Umgang mit Kindern und deren Eltern

Hier ist Raum für eigene Erfahrungen mit der Abraham-Lehre

Umgang mit Kindern und deren Eltern

Beitragvon wodny muz » 12. Okt 2010, 13:49

Hallo Ihr Lieben,

in einem anderen Thread hat Kia geschrieben
"sie hat auch zwei ganz süsse Söhne, die ich inniglich liebe"


Eigentlich wollte ich dazu nur eine kurze Anmerkung schreiben, dabei habe ich aber gemerkt, dass noch etwas mehr dahinter steckt, deshalb ein neues Thema hier.
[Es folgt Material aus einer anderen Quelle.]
-- ==== Sys2Proof/Laws/State.lean ====
section
/-! SUPPORT. What each named update of the state leaves: one lemma for each field that the update does not touch, and one
for what it does to the part it changes. -/

namespace Sys2Proof.Machine

variable (s : State)

/-! ### `State.mapRadio` -/

@[simp] theorem State.mapRadio_table (r : Radio) (f : RadioContext → RadioContext) : (s.mapRadio r f).table = s.table := rfl
@[simp] theorem State.mapRadio_prefs (r : Radio) (f : RadioContext → RadioContext) : (s.mapRadio r f).prefs = s.prefs := rfl
@[simp] theorem State.mapRadio_survey (r : Radio) (f : RadioContext → RadioContext) : (s.mapRadio r f).survey = s.survey := rfl
@[simp] theorem State.mapRadio_call (r : Radio) (f : RadioContext → RadioContext) : (s.mapRadio r f).call = s.call := rfl
@[simp] theorem State.mapRadio_journal (r : Radio) (f : RadioContext → RadioContext) : (s.mapRadio r f).journal = s.journal := rfl
@[simp] theorem State.mapRadio_supply (r : Radio) (f : RadioContext → RadioContext) : (s.mapRadio r f).supply = s.supply := rfl
@[simp] theorem State.mapRadio_profile (r : Radio) (f : RadioContext → RadioContext) : (s.mapRadio r f).profile = s.profile := rfl
@[simp] theorem State.mapRadio_ports (r : Radio) (f : RadioContext → RadioContext) : (s.mapRadio r f).ports = s.ports := rfl
@[simp] theorem State.mapRadio_linkCheck (r : Radio) (f : RadioContext → RadioContext) : (s.mapRadio r f).linkCheck = s.linkCheck := rfl
@[simp] theorem State.mapRadio_resetAsserted (r : Radio) (f : RadioContext → RadioContext) : (s.mapRadio r f).resetAsserted = s.resetAsserted := rfl
@[simp] theorem State.mapRadio_pending (r : Radio) (f : RadioContext → RadioContext) : (s.mapRadio r f).pending = s.pending := rfl

/-! ### `State.mapCall` -/

@[simp] theorem State.mapCall_table (f : CallRecord → CallRecord) : (s.mapCall f).table = s.table := rfl
@[simp] theorem State.mapCall_prefs (f : CallRecord → CallRecord) : (s.mapCall f).prefs = s.prefs := rfl
@[simp] theorem State.mapCall_radios (f : CallRecord → CallRecord) : (s.mapCall f).radios = s.radios := rfl
@[simp] theorem State.mapCall_survey (f : CallRecord → CallRecord) : (s.mapCall f).survey = s.survey := rfl
@[simp] theorem State.mapCall_journal (f : CallRecord → CallRecord) : (s.mapCall f).journal = s.journal := rfl
@[simp] theorem State.mapCall_supply (f : CallRecord → CallRecord) : (s.mapCall f).supply = s.supply := rfl
@[simp] theorem State.mapCall_profile (f : CallRecord → CallRecord) : (s.mapCall f).profile = s.profile := rfl
@[simp] theorem State.mapCall_ports (f : CallRecord → CallRecord) : (s.mapCall f).ports = s.ports := rfl
@[simp] theorem State.mapCall_linkCheck (f : CallRecord → CallRecord) : (s.mapCall f).linkCheck = s.linkCheck := rfl
@[simp] theorem State.mapCall_resetAsserted (f : CallRecord → CallRecord) : (s.mapCall f).resetAsserted = s.resetAsserted := rfl
@[simp] theorem State.mapCall_pending (f : CallRecord → CallRecord) : (s.mapCall f).pending = s.pending := rfl

/-! ### `State.mapSurvey` -/

@[simp] theorem State.mapSurvey_table (f : Scheduler → Scheduler) : (s.mapSurvey f).table = s.table := rfl
@[simp] theorem State.mapSurvey_prefs (f : Scheduler → Scheduler) : (s.mapSurvey f).prefs = s.prefs := rfl
@[simp] theorem State.mapSurvey_radios (f : Scheduler → Scheduler) : (s.mapSurvey f).radios = s.radios := rfl
@[simp] theorem State.mapSurvey_call (f : Scheduler → Scheduler) : (s.mapSurvey f).call = s.call := rfl
@[simp] theorem State.mapSurvey_journal (f : Scheduler → Scheduler) : (s.mapSurvey f).journal = s.journal := rfl
@[simp] theorem State.mapSurvey_supply (f : Scheduler → Scheduler) : (s.mapSurvey f).supply = s.supply := rfl
@[simp] theorem State.mapSurvey_profile (f : Scheduler → Scheduler) : (s.mapSurvey f).profile = s.profile := rfl
@[simp] theorem State.mapSurvey_ports (f : Scheduler → Scheduler) : (s.mapSurvey f).ports = s.ports := rfl
@[simp] theorem State.mapSurvey_linkCheck (f : Scheduler → Scheduler) : (s.mapSurvey f).linkCheck = s.linkCheck := rfl
@[simp] theorem State.mapSurvey_resetAsserted (f : Scheduler → Scheduler) : (s.mapSurvey f).resetAsserted = s.resetAsserted := rfl
@[simp] theorem State.mapSurvey_pending (f : Scheduler → Scheduler) : (s.mapSurvey f).pending = s.pending := rfl

/-! ### `State.setSilentHold` -/

@[simp] theorem State.setSilentHold_prefs (r : Radio) (v : Option Nat) : (s.setSilentHold r v).prefs = s.prefs := rfl
@[simp] theorem State.setSilentHold_radios (r : Radio) (v : Option Nat) : (s.setSilentHold r v).radios = s.radios := rfl
@[simp] theorem State.setSilentHold_survey (r : Radio) (v : Option Nat) : (s.setSilentHold r v).survey = s.survey := rfl
@[simp] theorem State.setSilentHold_call (r : Radio) (v : Option Nat) : (s.setSilentHold r v).call = s.call := rfl
@[simp] theorem State.setSilentHold_journal (r : Radio) (v : Option Nat) : (s.setSilentHold r v).journal = s.journal := rfl
@[simp] theorem State.setSilentHold_supply (r : Radio) (v : Option Nat) : (s.setSilentHold r v).supply = s.supply := rfl
@[simp] theorem State.setSilentHold_profile (r : Radio) (v : Option Nat) : (s.setSilentHold r v).profile = s.profile := rfl
@[simp] theorem State.setSilentHold_ports (r : Radio) (v : Option Nat) : (s.setSilentHold r v).ports = s.ports := rfl
@[simp] theorem State.setSilentHold_linkCheck (r : Radio) (v : Option Nat) : (s.setSilentHold r v).linkCheck = s.linkCheck := rfl
@[simp] theorem State.setSilentHold_resetAsserted (r : Radio) (v : Option Nat) : (s.setSilentHold r v).resetAsserted = s.resetAsserted := rfl
@[simp] theorem State.setSilentHold_pending (r : Radio) (v : Option Nat) : (s.setSilentHold r v).pending = s.pending := rfl

/-! ### `State.setLine` -/

@[simp] theorem State.setLine_table (l : Line) (x : SupplyLine) : (s.setLine l x).table = s.table := rfl
@[simp] theorem State.setLine_prefs (l : Line) (x : SupplyLine) : (s.setLine l x).prefs = s.prefs := rfl
@[simp] theorem State.setLine_radios (l : Line) (x : SupplyLine) : (s.setLine l x).radios = s.radios := rfl
@[simp] theorem State.setLine_survey (l : Line) (x : SupplyLine) : (s.setLine l x).survey = s.survey := rfl
@[simp] theorem State.setLine_call (l : Line) (x : SupplyLine) : (s.setLine l x).call = s.call := rfl
@[simp] theorem State.setLine_journal (l : Line) (x : SupplyLine) : (s.setLine l x).journal = s.journal := rfl
@[simp] theorem State.setLine_profile (l : Line) (x : SupplyLine) : (s.setLine l x).profile = s.profile := rfl
@[simp] theorem State.setLine_ports (l : Line) (x : SupplyLine) : (s.setLine l x).ports = s.ports := rfl
@[simp] theorem State.setLine_linkCheck (l : Line) (x : SupplyLine) : (s.setLine l x).linkCheck = s.linkCheck := rfl
@[simp] theorem State.setLine_resetAsserted (l : Line) (x : SupplyLine) : (s.setLine l x).resetAsserted = s.resetAsserted := rfl
@[simp] theorem State.setLine_pending (l : Line) (x : SupplyLine) : (s.setLine l x).pending = s.pending := rfl

/-! ### `State.setLinkCheck` -/

@[simp] theorem State.setLinkCheck_table (r : Radio) (v : Option Nat) : (s.setLinkCheck r v).table = s.table := rfl
@[simp] theorem State.setLinkCheck_prefs (r : Radio) (v : Option Nat) : (s.setLinkCheck r v).prefs = s.prefs := rfl
@[simp] theorem State.setLinkCheck_radios (r : Radio) (v : Option Nat) : (s.setLinkCheck r v).radios = s.radios := rfl
@[simp] theorem State.setLinkCheck_survey (r : Radio) (v : Option Nat) : (s.setLinkCheck r v).survey = s.survey := rfl
@[simp] theorem State.setLinkCheck_call (r : Radio) (v : Option Nat) : (s.setLinkCheck r v).call = s.call := rfl
@[simp] theorem State.setLinkCheck_journal (r : Radio) (v : Option Nat) : (s.setLinkCheck r v).journal = s.journal := rfl
@[simp] theorem State.setLinkCheck_supply (r : Radio) (v : Option Nat) : (s.setLinkCheck r v).supply = s.supply := rfl
@[simp] theorem State.setLinkCheck_profile (r : Radio) (v : Option Nat) : (s.setLinkCheck r v).profile = s.profile := rfl
@[simp] theorem State.setLinkCheck_ports (r : Radio) (v : Option Nat) : (s.setLinkCheck r v).ports = s.ports := rfl
@[simp] theorem State.setLinkCheck_resetAsserted (r : Radio) (v : Option Nat) : (s.setLinkCheck r v).resetAsserted = s.resetAsserted := rfl
@[simp] theorem State.setLinkCheck_pending (r : Radio) (v : Option Nat) : (s.setLinkCheck r v).pending = s.pending := rfl

/-! ### `State.mapPort` -/

@[simp] theorem State.mapPort_table (p : Port) (f : PortState → PortState) : (s.mapPort p f).table = s.table := by
  rcases p with _ | (_ | _) <;> rfl
@[simp] theorem State.mapPort_prefs (p : Port) (f : PortState → PortState) : (s.mapPort p f).prefs = s.prefs := by
  rcases p with _ | (_ | _) <;> rfl
@[simp] theorem State.mapPort_radios (p : Port) (f : PortState → PortState) : (s.mapPort p f).radios = s.radios := by
  rcases p with _ | (_ | _) <;> rfl
@[simp] theorem State.mapPort_survey (p : Port) (f : PortState → PortState) : (s.mapPort p f).survey = s.survey := by
  rcases p with _ | (_ | _) <;> rfl
@[simp] theorem State.mapPort_call (p : Port) (f : PortState → PortState) : (s.mapPort p f).call = s.call := by
  rcases p with _ | (_ | _) <;> rfl
@[simp] theorem State.mapPort_journal (p : Port) (f : PortState → PortState) : (s.mapPort p f).journal = s.journal := by
  rcases p with _ | (_ | _) <;> rfl
@[simp] theorem State.mapPort_supply (p : Port) (f : PortState → PortState) : (s.mapPort p f).supply = s.supply := by
  rcases p with _ | (_ | _) <;> rfl
@[simp] theorem State.mapPort_profile (p : Port) (f : PortState → PortState) : (s.mapPort p f).profile = s.profile := by
  rcases p with _ | (_ | _) <;> rfl
@[simp] theorem State.mapPort_linkCheck (p : Port) (f : PortState → PortState) : (s.mapPort p f).linkCheck = s.linkCheck := by
  rcases p with _ | (_ | _) <;> rfl
@[simp] theorem State.mapPort_resetAsserted (p : Port) (f : PortState → PortState) : (s.mapPort p f).resetAsserted = s.resetAsserted := by
  rcases p with _ | (_ | _) <;> rfl
@[simp] theorem State.mapPort_pending (p : Port) (f : PortState → PortState) : (s.mapPort p f).pending = s.pending := by
  rcases p with _ | (_ | _) <;> rfl

/-! ### `State.setNotice` -/

@[simp] theorem State.setNotice_table (p : Port) (k : NoticeKind) (v : Bool) : (s.setNotice p k v).table = s.table := State.mapPort_table _ _ _
@[simp] theorem State.setNotice_prefs (p : Port) (k : NoticeKind) (v : Bool) : (s.setNotice p k v).prefs = s.prefs := State.mapPort_prefs _ _ _
@[simp] theorem State.setNotice_radios (p : Port) (k : NoticeKind) (v : Bool) : (s.setNotice p k v).radios = s.radios := State.mapPort_radios _ _ _
@[simp] theorem State.setNotice_survey (p : Port) (k : NoticeKind) (v : Bool) : (s.setNotice p k v).survey = s.survey := State.mapPort_survey _ _ _
@[simp] theorem State.setNotice_call (p : Port) (k : NoticeKind) (v : Bool) : (s.setNotice p k v).call = s.call := State.mapPort_call _ _ _
@[simp] theorem State.setNotice_journal (p : Port) (k : NoticeKind) (v : Bool) : (s.setNotice p k v).journal = s.journal := State.mapPort_journal _ _ _
@[simp] theorem State.setNotice_supply (p : Port) (k : NoticeKind) (v : Bool) : (s.setNotice p k v).supply = s.supply := State.mapPort_supply _ _ _
@[simp] theorem State.setNotice_profile (p : Port) (k : NoticeKind) (v : Bool) : (s.setNotice p k v).profile = s.profile := State.mapPort_profile _ _ _
@[simp] theorem State.setNotice_linkCheck (p : Port) (k : NoticeKind) (v : Bool) : (s.setNotice p k v).linkCheck = s.linkCheck := State.mapPort_linkCheck _ _ _
@[simp] theorem State.setNotice_resetAsserted (p : Port) (k : NoticeKind) (v : Bool) : (s.setNotice p k v).resetAsserted = s.resetAsserted := State.mapPort_resetAsserted _ _ _
@[simp] theorem State.setNotice_pending (p : Port) (k : NoticeKind) (v : Bool) : (s.setNotice p k v).pending = s.pending := State.mapPort_pending _ _ _

/-! ### `State.post` -/

@[simp] theorem State.post_table (k : NoticeKind) : (s.post k).table = s.table := State.setNotice_table _ _ _ _
@[simp] theorem State.post_prefs (k : NoticeKind) : (s.post k).prefs = s.prefs := State.setNotice_prefs _ _ _ _
@[simp] theorem State.post_radios (k : NoticeKind) : (s.post k).radios = s.radios := State.setNotice_radios _ _ _ _
@[simp] theorem State.post_survey (k : NoticeKind) : (s.post k).survey = s.survey := State.setNotice_survey _ _ _ _
@[simp] theorem State.post_call (k : NoticeKind) : (s.post k).call = s.call := State.setNotice_call _ _ _ _
@[simp] theorem State.post_journal (k : NoticeKind) : (s.post k).journal = s.journal := State.setNotice_journal _ _ _ _
@[simp] theorem State.post_supply (k : NoticeKind) : (s.post k).supply = s.supply := State.setNotice_supply _ _ _ _
@[simp] theorem State.post_profile (k : NoticeKind) : (s.post k).profile = s.profile := State.setNotice_profile _ _ _ _
@[simp] theorem State.post_linkCheck (k : NoticeKind) : (s.post k).linkCheck = s.linkCheck := State.setNotice_linkCheck _ _ _ _
@[simp] theorem State.post_resetAsserted (k : NoticeKind) : (s.post k).resetAsserted = s.resetAsserted := State.setNotice_resetAsserted _ _ _ _
@[simp] theorem State.post_pending (k : NoticeKind) : (s.post k).pending = s.pending := State.setNotice_pending _ _ _ _

/-! ### `State.respond` -/

@[simp] theorem State.respond_table (p : Port) (x : Response) : (s.respond p x).table = s.table := State.mapPort_table _ _ _
@[simp] theorem State.respond_prefs (p : Port) (x : Response) : (s.respond p x).prefs = s.prefs := State.mapPort_prefs _ _ _
@[simp] theorem State.respond_radios (p : Port) (x : Response) : (s.respond p x).radios = s.radios := State.mapPort_radios _ _ _
@[simp] theorem State.respond_survey (p : Port) (x : Response) : (s.respond p x).survey = s.survey := State.mapPort_survey _ _ _
@[simp] theorem State.respond_call (p : Port) (x : Response) : (s.respond p x).call = s.call := State.mapPort_call _ _ _
@[simp] theorem State.respond_journal (p : Port) (x : Response) : (s.respond p x).journal = s.journal := State.mapPort_journal _ _ _
@[simp] theorem State.respond_supply (p : Port) (x : Response) : (s.respond p x).supply = s.supply := State.mapPort_supply _ _ _
@[simp] theorem State.respond_profile (p : Port) (x : Response) : (s.respond p x).profile = s.profile := State.mapPort_profile _ _ _
@[simp] theorem State.respond_linkCheck (p : Port) (x : Response) : (s.respond p x).linkCheck = s.linkCheck := State.mapPort_linkCheck _ _ _
@[simp] theorem State.respond_resetAsserted (p : Port) (x : Response) : (s.respond p x).resetAsserted = s.resetAsserted := State.mapPort_resetAsserted _ _ _
@[simp] theorem State.respond_pending (p : Port) (x : Response) : (s.respond p x).pending = s.pending := State.mapPort_pending _ _ _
Mein Einstellung zu Kindern hat sich durch Abraham drastisch verändert (ich habe keine eigene). Früher nahm ich sie nicht Ernst und fand, dass sie eigentlich still und störungsfrei im Kunderzimmer zu sitzen hätten, während die Erwachsenen die soooooooooo wichtigen Dinge zu besprechen hätten, wie Jammern, Meckern, Unzufriedensein usw., da störte deren Unbefangenheit und Freiheit einfach :kgrhl: . Seit Abraham sitze ich lieber mit den Kindern zusammen und versuche, auch mit jedem Kind irgendwo ins Gespräch oder zum Schwingungsaustausch zu kommen, weil ich weiß, dass ich von denen viel mehr lernen kann. Ich muss mir nicht mal mehr Mühe zu geben, die bis dahin lauten, störenden, nervenden Kinden zu mögen, das ging einfach so. Die neue Geschichte hat einfach Abraham vorgegeben.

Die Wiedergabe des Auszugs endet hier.